I love giving gifts, and one of my favorite parts of Christmas is seeing the faces of my family when they open the gifts I’ve spent hours making.
I am very blessed that I have a loving family who make sure I have plenty to eat and a roof over my head. Because of my disabilities, my situation would be very different if I didn’t have their help.
Unfortunately, a lot of people struggle to make ends meet and Christmas can be a particularly difficult time to put food on the table. With this in mind, the wonderful Rhonda Parrish raises money every December for her local Edmonton food bank. The goal this year is $1,200 CAD, which will provide 3,600 meals!
Please give as generously as you can and help us exceed the goal for Giftmas 2021! Click on the button below to donate now.
Click here to read Giftmas Story Train Part 2 by Jennifer Lee Rossman.
Giftmas Story Train Part 3
“Come on, we need to leave here before the Yule cats arrive.” Great Aunt Agnes waved her gloved hand and strode off the bridge towards the trees.
Cherie floundered after her, sinking into drifts and slipping on the icy bridge when she crossed it. Agnes seemed to be always one lamppost ahead no matter how hard she tried to close the distance.

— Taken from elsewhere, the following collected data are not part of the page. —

@[simp] theorem State.setReg_gpr (s : State) (r : Reg) (v : Dword) : (s.setReg r v).gpr = s.gpr.set r v := rfl
@[simp] theorem State.setReg_pc (s : State) (r : Reg) (v : Dword) : (s.setReg r v).pc = s.pc := rfl
@[simp] theorem State.setReg_flags (s : State) (r : Reg) (v : Dword) : (s.setReg r v).flags = s.flags := rfl
@[simp] theorem State.setReg_cpl (s : State) (r : Reg) (v : Dword) : (s.setReg r v).cpl = s.cpl := rfl
@[simp] theorem State.setReg_seg (s : State) (r : Reg) (v : Dword) : (s.setReg r v).seg = s.seg := rfl
@[simp] theorem State.setReg_gdtr (s : State) (r : Reg) (v : Dword) : (s.setReg r v).gdtr = s.gdtr := rfl
@[simp] theorem State.setReg_idtr (s : State) (r : Reg) (v : Dword) : (s.setReg r v).idtr = s.idtr := rfl
@[simp] theorem State.setReg_ldtr (s : State) (r : Reg) (v : Dword) : (s.setReg r v).ldtr = s.ldtr := rfl
@[simp] theorem State.setReg_tr (s : State) (r : Reg) (v : Dword) : (s.setReg r v).tr = s.tr := rfl
@[simp] theorem State.setReg_ctl (s : State) (r : Reg) (v : Dword) : (s.setReg r v).ctl = s.ctl := rfl
@[simp] theorem State.setReg_dbg (s : State) (r : Reg) (v : Dword) : (s.setReg r v).dbg = s.dbg := rfl
@[simp] theorem State.setReg_tlb (s : State) (r : Reg) (v : Dword) : (s.setReg r v).tlb = s.tlb := rfl
@[simp] theorem State.setReg_run (s : State) (r : Reg) (v : Dword) : (s.setReg r v).run = s.run := rfl
@[simp] theorem State.setReg_pins (s : State) (r : Reg) (v : Dword) : (s.setReg r v).pins = s.pins := rfl
@[simp] theorem State.setReg_io (s : State) (r : Reg) (v : Dword) : (s.setReg r v).io = s.io := rfl
@[simp] theorem State.setReg_cop (s : State) (r : Reg) (v : Dword) : (s.setReg r v).cop = s.cop := rfl
@[simp] theorem State.setReg_params (s : State) (r : Reg) (v : Dword) : (s.setReg r v).params = s.params := rfl
@[simp] theorem State.setReg_free (s : State) (r : Reg) (v : Dword) : (s.setReg r v).free = s.free := rfl
@[simp] theorem State.setReg_mem (s : State) (r : Reg) (v : Dword) : (s.setReg r v).mem = s.mem := rfl
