theorem iret (c : Ctx) : Statement (.iret c) := by
  intro h r
  simp only [Instr.wf] at h
  simp only [Instr.ctx, Instr.opcodeBytes, List.cons_append, List.nil_append]
  rw [parseOpcode_high (lock h) rfl]
  simp [parseHigh, Reads, Instr.ctx]

theorem escByte (op : BitVec 3) :
    (plainOpcode (27#5 ++ op : Byte) && !decide ((27#5 ++ op : Byte).toNat < 0x90)) = true
      ∧ ∀ c : Ctx, parseHigh c (27#5 ++ op : Byte) = parseEsc c.addr32 (27#5 ++ op : Byte) := by
  have h : op = 0#3 ∨ op = 1#3 ∨ op = 2#3 ∨ op = 3#3 ∨ op = 4#3 ∨ op = 5#3 ∨ op = 6#3 ∨ op = 7#3 := by
    revert op; decide
  rcases h with rfl | rfl | rfl | rfl | rfl | rfl | rfl | rfl <;> exact ⟨rfl, fun _ => rfl⟩

theorem escField (op : BitVec 3) : fieldLo (27#5 ++ op : Byte) = op := by revert op; decide

theorem esc (c : Ctx) (op : BitVec 3) (reg : BitVec 3) (rm : RM Reg) : Statement (.esc c op reg rm) := by
  intro h r
  simp only [Instr.wf, Bool.and_eq_true] at h
  simp only [Instr.ctx, Instr.opcodeBytes, List.cons_append]
  obtain ⟨h1, h2⟩ := escByte op
  rw [parseOpcode_high (lock h.1) h1, h2]
  simp [parseEsc, nextModRM_bytes h.2, Reads, Instr.ctx, escField]

theorem wait (c : Ctx) : Statement (.wait c) := by
  intro h r
  simp only [Instr.wf] at h
  simp only [Instr.ctx, Instr.opcodeBytes, List.cons_append, List.nil_append]
  rw [parseOpcode_high (lock h) rfl]
  simp [parseHigh, Reads, Instr.ctx]

theorem lockPrefix (c : Ctx) (t : LockTarget) : Statement (.lockPrefix c t) := by
  intro h r
  simp only [Instr.wf, Bool.and_eq_true] at h
  have hl : Ctx.hasLock ⟨c.prefixes, c.d32, 0⟩ = true := h.1.1.1
  have hw := h.2
  cases t with
  | xchgByte rm q =>
    simp only [LockTarget.wf] at hw
    simp [Instr.ctx, Instr.opcodeBytes, LockTarget.bytes, parseOpcode, hl, parseLocked, nextModRM8_bytes hw, Reads]
  | xchg rm q =>
    simp only [LockTarget.wf] at hw
    simp [Instr.ctx, Instr.opcodeBytes, LockTarget.bytes, parseOpcode, hl, parseLocked, nextModRM_bytes hw, Reads]
  | oneByte op =>
    simp only [LockTarget.wf, Bool.and_eq_true, decide_eq_true_eq] at hw
    obtain ⟨⟨⟨⟨-, s1⟩, s2⟩, s3⟩, s4⟩ := hw
    simp only [Instr.ctx, Instr.opcodeBytes, LockTarget.bytes, List.cons_append, List.nil_append, parseOpcode,
      Parse_bind_apply, nextByte_cons, hl, if_true, parseLocked, s4]
    simp [Reads, Instr.ctx]
  | twoByte op =>
    simp only [LockTarget.wf] at hw
    simp [Instr.ctx, Instr.opcodeBytes, LockTarget.bytes, parseOpcode, hl, parseLocked, hw, Reads, -List.isEmpty_iff]
  | oneByteRm op b =>
    simp only [LockTarget.wf, Bool.not_eq_true'] at hw
    have hs : op ≠ 0x0F#8 ∧ op ≠ 0x86#8 ∧ op ≠ 0x87#8 := by
      refine ⟨?_, ?_, ?_⟩ <;> (rintro rfl; exact absurd hw (by decide))
    obtain ⟨s1, s2, s3⟩ := hs
    simp only [Instr.ctx, Instr.opcodeBytes, LockTarget.bytes, List.cons_append, List.nil_append, parseOpcode,
      Parse_bind_apply, nextByte_cons, hl, if_true, parseLocked, hw]
    simp [Reads, Instr.ctx]
  | twoByteRm op b =>
    simp only [LockTarget.wf, Bool.not_eq_true'] at hw
    simp [Instr.ctx, Instr.opcodeBytes, LockTarget.bytes, parseOpcode, hl, parseLocked, hw, Reads, -List.isEmpty_iff]

theorem xchgByte (c : Ctx) (rm : RM Reg8) (r : Reg8) : Statement (.xchgByte c rm r) := by
  intro h r
  simp only [Instr.wf, Bool.and_eq_true] at h
  simp only [Instr.ctx, Instr.opcodeBytes, List.cons_append]
  rw [parseOpcode_low (lock h.1) rfl]
  simp [parseLow, nextModRM8_bytes h.2, Reads, Instr.ctx]

theorem xchg (c : Ctx) (rm : RM Reg) (r : Reg) : Statement (.xchg c rm r) := by
  intro h r
  simp only [Instr.wf, Bool.and_eq_true] at h
  simp only [Instr.ctx, Instr.opcodeBytes, List.cons_append]
  rw [parseOpcode_low (lock h.1) rfl]
  simp [parseLow, nextModRM_bytes h.2, Reads, Instr.ctx]

end Sys2Proof.Laws.Parses

namespace Sys2Proof.Laws.Sized

set_option Elab.async false

/-- The prefixes and the bytes after them are as many as the instruction's length. -/
def Statement (i : Instr) : Prop :=
  i.wf = true → i.ctx.prefixes.length + i.opcodeBytes.length = i.ctx.len

theorem arpl (c : Ctx) (dst : RM Reg) (src : Reg) : Statement (.arpl c dst src) := by
  intro h
  simp only [Instr.wf, Ctx.wf, Bool.and_eq_true, decide_eq_true_eq] at h
  simp [Instr.opcodeBytes, Instr.ctx, h]
  omega

theorem lar (c : Ctx) (dst : Reg) (src : RM Reg) : Statement (.lar c dst src) := by
  intro h
  simp only [Instr.wf, Ctx.wf, Bool.and_eq_true, decide_eq_true_eq] at h
  simp [Instr.opcodeBytes, Instr.ctx, h]
  omega

theorem lsl (c : Ctx) (dst : Reg) (src : RM Reg) : Statement (.lsl c dst src) := by
  intro h
  simp only [Instr.wf, Ctx.wf, Bool.and_eq_true, decide_eq_true_eq] at h
  simp [Instr.opcodeBytes, Instr.ctx, h]
  omega

theorem verr (c : Ctx) (src : RM Reg) : Statement (.verr c src) := by
  intro h
  simp only [Instr.wf, Ctx.wf, Bool.and_eq_true, decide_eq_true_eq] at h
  simp [Instr.opcodeBytes, Instr.ctx, h]
  omega

theorem verw (c : Ctx) (src : RM Reg) : Statement (.verw c src) := by
  intro h
  simp only [Instr.wf, Ctx.wf, Bool.and_eq_true, decide_eq_true_eq] at h
  simp [Instr.opcodeBytes, Instr.ctx, h]
  omega

theorem sldt (c : Ctx) (dst : RM Reg) : Statement (.sldt c dst) := by
  intro h
  simp only [Instr.wf, Ctx.wf, Bool.and_eq_true, decide_eq_true_eq] at h
  simp [Instr.opcodeBytes, Instr.ctx, h]
  omega

theorem str (c : Ctx) (dst : RM Reg) : Statement (.str c dst) := by
  intro h
  simp only [Instr.wf, Ctx.wf, Bool.and_eq_true, decide_eq_true_eq] at h
  simp [Instr.opcodeBytes, Instr.ctx, h]
  omega

theorem lldt (c : Ctx) (src : RM Reg) : Statement (.lldt c src) := by
  intro h
  simp only [Instr.wf, Ctx.wf, Bool.and_eq_true, decide_eq_true_eq] at h
  simp [Instr.opcodeBytes, Instr.ctx, h]
  omega

theorem ltr (c : Ctx) (src : RM Reg) : Statement (.ltr c src) := by
  intro h
  simp only [Instr.wf, Ctx.wf, Bool.and_eq_true, decide_eq_true_eq] at h
  simp [Instr.opcodeBytes, Instr.ctx, h]
  omega

theorem sgdt (c : Ctx) (dst : RM Reg) : Statement (.sgdt c dst) := by
  intro h
  simp only [Instr.wf, Ctx.wf, Bool.and_eq_true, decide_eq_true_eq] at h
  simp [Instr.opcodeBytes, Instr.ctx, h]
  omega

theorem sidt (c : Ctx) (dst : RM Reg) : Statement (.sidt c dst) := by
  intro h
  simp only [Instr.wf, Ctx.wf, Bool.and_eq_true, decide_eq_true_eq] at h
  simp [Instr.opcodeBytes, Instr.ctx, h]
  omega

theorem lgdt (c : Ctx) (src : RM Reg) : Statement (.lgdt c src) := by
  intro h
  simp only [Instr.wf, Ctx.wf, Bool.and_eq_true, decide_eq_true_eq] at h
  simp [Instr.opcodeBytes, Instr.ctx, h]
  omega

theorem lidt (c : Ctx) (src : RM Reg) : Statement (.lidt c src) := by
  intro h
  simp only [Instr.wf, Ctx.wf, Bool.and_eq_true, decide_eq_true_eq] at h
  simp [Instr.opcodeBytes, Instr.ctx, h]
  omega

theorem smsw (c : Ctx) (dst : RM Reg) : Statement (.smsw c dst) := by
  intro h
  simp only [Instr.wf, Ctx.wf, Bool.and_eq_true, decide_eq_true_eq] at h
  simp [Instr.opcodeBytes, Instr.ctx, h]
  omega

theorem lmsw (c : Ctx) (src : RM Reg) : Statement (.lmsw c src) := by
  intro h
  simp only [Instr.wf, Ctx.wf, Bool.and_eq_true, decide_eq_true_eq] at h
  simp [Instr.opcodeBytes, Instr.ctx, h]
  omega

theorem clts (c : Ctx) : Statement (.clts c) := by
  intro h
  simp only [Instr.wf, Ctx.wf, Bool.and_eq_true, decide_eq_true_eq] at h
  simp [Instr.opcodeBytes, Instr.ctx, h]

theorem movFromCr (c : Ctx) (dst : Reg) (n : BitVec 3) (mb : BitVec 2) : Statement (.movFromCr c dst n mb) := by
  intro h
  simp only [Instr.wf, Ctx.wf, Bool.and_eq_true, decide_eq_true_eq] at h
  simp [Instr.opcodeBytes, Instr.ctx, h]

theorem movFromDr (c : Ctx) (dst : Reg) (n : BitVec 3) (mb : BitVec 2) : Statement (.movFromDr c dst n mb) := by
  intro h
  simp only [Instr.wf, Ctx.wf, Bool.and_eq_true, decide_eq_true_eq] at h
  simp [Instr.opcodeBytes, Instr.ctx, h]

theorem movToCr (c : Ctx) (n : BitVec 3) (src : Reg) (mb : BitVec 2) : Statement (.movToCr c n src mb) := by
  intro h
  simp only [Instr.wf, Ctx.wf, Bool.and_eq_true, decide_eq_true_eq] at h
  simp [Instr.opcodeBytes, Instr.ctx, h]

theorem movToDr (c : Ctx) (n : BitVec 3) (src : Reg) (mb : BitVec 2) : Statement (.movToDr c n src mb) := by
  intro h
  simp only [Instr.wf, Ctx.wf, Bool.and_eq_true, decide_eq_true_eq] at h
  simp [Instr.opcodeBytes, Instr.ctx, h]

theorem movFromTr (c : Ctx) (dst : Reg) (n : BitVec 3) (mb : BitVec 2) : Statement (.movFromTr c dst n mb) := by
  intro h
  simp only [Instr.wf, Ctx.wf, Bool.and_eq_true, decide_eq_true_eq] at h
  simp [Instr.opcodeBytes, Instr.ctx, h]

theorem movToTr (c : Ctx) (n : BitVec 3) (src : Reg) (mb : BitVec 2) : Statement (.movToTr c n src mb) := by
  intro h
  simp only [Instr.wf, Ctx.wf, Bool.and_eq_true, decide_eq_true_eq] at h
  simp [Instr.opcodeBytes, Instr.ctx, h]

theorem hlt (c : Ctx) : Statement (.hlt c) := by
  intro h
  simp only [Instr.wf, Ctx.wf, Bool.and_eq_true, decide_eq_true_eq] at h
  simp [Instr.opcodeBytes, Instr.ctx, h]

theorem movToSreg (c : Ctx) (n : BitVec 3) (src : RM Reg) : Statement (.movToSreg c n src) := by
  intro h
  simp only [Instr.wf, Ctx.wf, Bool.and_eq_true, decide_eq_true_eq] at h
  simp [Instr.opcodeBytes, Instr.ctx, h]
  omega

theorem movFromSreg (c : Ctx) (dst : RM Reg) (n : BitVec 3) : Statement (.movFromSreg c dst n) := by
  intro h
  simp only [Instr.wf, Ctx.wf, Bool.and_eq_true, decide_eq_true_eq] at h
  simp [Instr.opcodeBytes, Instr.ctx, h]
  omega

theorem pushEs (c : Ctx) : Statement (.pushEs c) := by
  intro h
  simp only [Instr.wf, Ctx.wf, Bool.and_eq_true, decide_eq_true_eq] at h
  simp [Instr.opcodeBytes, Instr.ctx, h]

theorem pushCs (c : Ctx) : Statement (.pushCs c) := by
  intro h
  simp only [Instr.wf, Ctx.wf, Bool.and_eq_true, decide_eq_true_eq] at h
  simp [Instr.opcodeBytes, Instr.ctx, h]

theorem pushSs (c : Ctx) : Statement (.pushSs c) := by
  intro h
  simp only [Instr.wf, Ctx.wf, Bool.and_eq_true, decide_eq_true_eq] at h
  simp [Instr.opcodeBytes, Instr.ctx, h]

theorem pushDs (c : Ctx) : Statement (.pushDs c) := by
  intro h
  simp only [Instr.wf, Ctx.wf, Bool.and_eq_true, decide_eq_true_eq] at h
  simp [Instr.opcodeBytes, Instr.ctx, h]

theorem pushFs (c : Ctx) : Statement (.pushFs c) := by
  intro h
  simp only [Instr.wf, Ctx.wf, Bool.and_eq_true, decide_eq_true_eq] at h
  simp [Instr.opcodeBytes, Instr.ctx, h]

theorem pushGs (c : Ctx) : Statement (.pushGs c) := by
  intro h
  simp only [Instr.wf, Ctx.wf, Bool.and_eq_true, decide_eq_true_eq] at h
  simp [Instr.opcodeBytes, Instr.ctx, h]

theorem popEs (c : Ctx) : Statement (.popEs c) := by
  intro h
  simp only [Instr.wf, Ctx.wf, Bool.and_eq_true, decide_eq_true_eq] at h
  simp [Instr.opcodeBytes, Instr.ctx, h]

theorem popSs (c : Ctx) : Statement (.popSs c) := by
  intro h
  simp only [Instr.wf, Ctx.wf, Bool.and_eq_true, decide_eq_true_eq] at h
  simp [Instr.opcodeBytes, Instr.ctx, h]

theorem popDs (c : Ctx) : Statement (.popDs c) := by
  intro h
  simp only [Instr.wf, Ctx.wf, Bool.and_eq_true, decide_eq_true_eq] at h
  simp [Instr.opcodeBytes, Instr.ctx, h]

theorem popFs (c : Ctx) : Statement (.popFs c) := by
  intro h
  simp only [Instr.wf, Ctx.wf, Bool.and_eq_true, decide_eq_true_eq] at h
  simp [Instr.opcodeBytes, Instr.ctx, h]

theorem popGs (c : Ctx) : Statement (.popGs c) := by
  intro h
  simp only [Instr.wf, Ctx.wf, Bool.and_eq_true, decide_eq_true_eq] at h
  simp [Instr.opcodeBytes, Instr.ctx, h]

theorem lds (c : Ctx) (dst : Reg) (src : RM Reg) : Statement (.lds c dst src) := by
  intro h
  simp only [Instr.wf, Ctx.wf, Bool.and_eq_true, decide_eq_true_eq] at h
  simp [Instr.opcodeBytes, Instr.ctx, h]
  omega

theorem les (c : Ctx) (dst : Reg) (src : RM Reg) : Statement (.les c dst src) := by
  intro h
  simp only [Instr.wf, Ctx.wf, Bool.and_eq_true, decide_eq_true_eq] at h
  simp [Instr.opcodeBytes, Instr.ctx, h]
  omega

theorem lss (c : Ctx) (dst : Reg) (src : RM Reg) : Statement (.lss c dst src) := by
  intro h
  simp only [Instr.wf, Ctx.wf, Bool.and_eq_true, decide_eq_true_eq] at h
  simp [Instr.opcodeBytes, Instr.ctx, h]
  omega

theorem lfs (c : Ctx) (dst : Reg) (src : RM Reg) : Statement (.lfs c dst src) := by
  intro h
  simp only [Instr.wf, Ctx.wf, Bool.and_eq_true, decide_eq_true_eq] at h
  simp [Instr.opcodeBytes, Instr.ctx, h]
  omega

theorem lgs (c : Ctx) (dst : Reg) (src : RM Reg) : Statement (.lgs c dst src) := by
  intro h
  simp only [Instr.wf, Ctx.wf, Bool.and_eq_true, decide_eq_true_eq] at h
  simp [Instr.opcodeBytes, Instr.ctx, h]
  omega

theorem jmpRel8 (c : Ctx) (d : Byte) : Statement (.jmpRel8 c d) := by
  intro h
  simp only [Instr.wf, Ctx.wf, Bool.and_eq_true, decide_eq_true_eq] at h
  simp [Instr.opcodeBytes, Instr.ctx, h]

theorem jmpRel (c : Ctx) (d : Imm) : Statement (.jmpRel c d) := by
  intro h
  simp only [Instr.wf, Ctx.wf, Bool.and_eq_true, decide_eq_true_eq] at h
  simp [Instr.opcodeBytes, Instr.ctx, h]
  omega

theorem jmpNear (c : Ctx) (t : RM Reg) : Statement (.jmpNear c t) := by
  intro h
  simp only [Instr.wf, Ctx.wf, Bool.and_eq_true, decide_eq_true_eq] at h
  simp [Instr.opcodeBytes, Instr.ctx, h]
  omega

Agnes stopped in the ambit of the last lamppost and looked back at Cherie. She crossed her arms and shook her head, tsking softly under her breath. Hearing the sound brought Cherie back to her first day with Agnes. Grubby and clothed in ill fitting rags, she’d looked at the woman with hostility and suspicion as she’d followed her into a kitchen filled with the scent of cinnamon and freshly baked sugar cookies. Another adult to disappoint her.
Oh, how she’d been wrong.
“This won’t do at all. Why, the snowmen are almost upon us,” Agnes said.
Cherie looked back. The snowmen did seem to be closer. She couldn’t remember there being any on the forest side of the bridge, and now they clustered in the shadows just outside the lamplight. One was almost close enough for Cherie to touch, and she felt tempted to reach out and squeeze it’s bright orange nose. It looked so friendly, with such a big smile. Were those teeth lurking inside its mouth?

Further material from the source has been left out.